普段は旗艦であるムサイに格納されているが、多数のコンテナと連結した姿は白いカラーリングと相俟って大蛇を彷彿とさせる奇抜な外見となる。
美術展『GUNDAM―来たるべき未来のために―』にて設定されたMA。フラナガン機関がニュータイプの戦闘能力を確認するために試作を提案した、ザクレロの改造機である。型式番号MSN-00Xと「バチザード」の愛称が与えられたが真偽は不明で、機体が実際に製作されたかどうかも定かではない。
MSパイロットの反応速度に関する研究の過程でニュータイプらしき兆候を示す者が見出されたことから、フラナガン機関では彼らの軍事利用についても研究するようになり、そのための実験機の開発が計画された。対象者の多くがまだ若く、軍人としての訓練を受けていなかったため、機体の操縦は本職のパイロットに任せ、攻撃のみを担当させる複座式とすることが考えられた。なお、この設定ではザクレロはもともと複座式だったとしている。
本来ならば専用機を一から開発するのが望ましかったが、戦況と研究予算の両面で余裕がないため、未完成のザクレロ型試作機をベースに改造することになった。主な改造点は以下の通りである。

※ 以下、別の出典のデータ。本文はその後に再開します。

-- ==== Sys2Proof/Certificates/Slice0/Obligations.lean ====
section
/-! DEFINITION. The statements for the provers. -/

open Sys2Proof Sys2Proof.Machine

/-- O1, tier 1. For every command and state, a step of a state with that command at the front of its queue is exec of the command on the
state with the rest of the queue. -/
def Obligations.StepRunsTheFrontCommand : Prop :=
  ∀ (c : Instr) (rest : List Instr) (s : State), s.pending = c :: rest → step s = exec c { s with pending := rest }

/-- O2, tier 1. When no command waits, a step answers a next state. While aon_rst_n is asserted it is the same state. Otherwise fleet time
grows by the addend in units of 2^-64 s, modulo 2^112, the cycle count grows by one, a cycle in which every upward port that is up lacks
TC5 credit for a full packet is counted for the summarise-down window, and the rest of the state is as before. That an idle step is one
cycle of the time island is the choice of log entry 2; what counts as lacking credit is that of log entry 73. -/
def Obligations.IdleStepIsOneCycleOfTheTimeIsland : Prop :=
  ∀ s : State, s.pending = [] →
    (s.core.por = true → step s = .next s) ∧
    (s.core.por = false → step s = .next { s with
      time := { s.time with acc := (s.time.acc + s.time.addend) % 2 ^ 112, cycles := s.time.cycles + 1 },
      convoy := { s.convoy with sdNone := s.convoy.sdNone + (if s.noCredit = true then 1 else 0) } })

/-- O3, tier 1. In the power-on state of each build no command waits, the unit is held in reset, fleet time is 0 with the nominal addend
0x55E63B88C and code 4, nothing is stored in the event recorder, no record waits, the data store lists nothing, and every copy of every
register reads its reset value modulo 2^32. State.reset is that state of a Selvo-H, which build is the choice of log entry 1; the values
of Build-set registers are those of log entry 3. -/
def Obligations.ResetLeavesWhatTheSpecGives : Prop :=
  State.reset = State.resetOf .h ∧
  ∀ b : Build, (State.resetOf b).pending = [] ∧ (State.resetOf b).build = b ∧ (State.resetOf b).core.por = true ∧
    (State.resetOf b).now = 0 ∧ (State.resetOf b).time.addend = 0x55E63B88C ∧ (State.resetOf b).qcode = 4 ∧
    (State.resetOf b).ev.store = [] ∧ (State.resetOf b).link.pend = [] ∧ (State.resetOf b).fw.data = [] ∧
    ∀ (r : Reg) (i j pg bk : Nat), (State.resetOf b).rd r i j pg bk = r.resetVal b (buildSet b) i j pg bk % 2 ^ 32

/-- O4, tier 1. State.Inv (canonical register file and memories, and the link and Ethernet ports, exchanges, sensors, pulse generators and
power domains of the build) holds of the power-on state of each build, State.reset among them. -/
def Obligations.ResetSatisfiesTheInvariant : Prop :=
  (∀ b : Build, (State.resetOf b).Inv) ∧ State.reset.Inv

/-- O5, tier 3. If State.Inv holds of a state, whatever commands wait, and a step answers a next state, it holds of that state: the
register file, the data store and the image regions keep their canonical form, and the block keeps the link and Ethernet ports, time
exchanges, sensors, pulse generators and power domains of its build. -/
def Obligations.EveryStepKeepsTheInvariant : Prop :=
  ∀ s t : State, s.Inv → step s = .next t → t.Inv

/-- O6, tier 3. Whatever command runs, a next state has a privacy floor, a rollback counter, an identity write count and a change count no
lower than before, an installed fleet authority or identity stays installed, and the change log holds the old log as its beginning. -/
def Obligations.FusesOnlyGoForward : Prop :=
  ∀ s t : State, step s = .next t → OtpSt.Le s.auth.otp t.auth.otp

メカニックデザイン企画『MSV-R』で登場。形式番号はMAN-00X-2。
ニュータイプ専用MA・ブラウ・ブロで実用化に成功したサイコミュシステムと有線型メガ粒子砲の小型化と、その搭載機の量産化を目的とした機体で、わずか1か月ほどでザクレロの試作機より改造される[12]。完成後はア・バオア・クーに送られ[12]、ニュータイプ兵士の練習用として運用される[13]。コクピットはタンデム式に変更され、ニュータイプ能力が発揮されない場合は通常パイロットによる操縦も可能[13]。大戦末期には実戦にも参加したとされるが[12]、稼働した時間の記録等は残されておらず、フラナガン機関が有していた機体の設計図のみが確認されている[13]。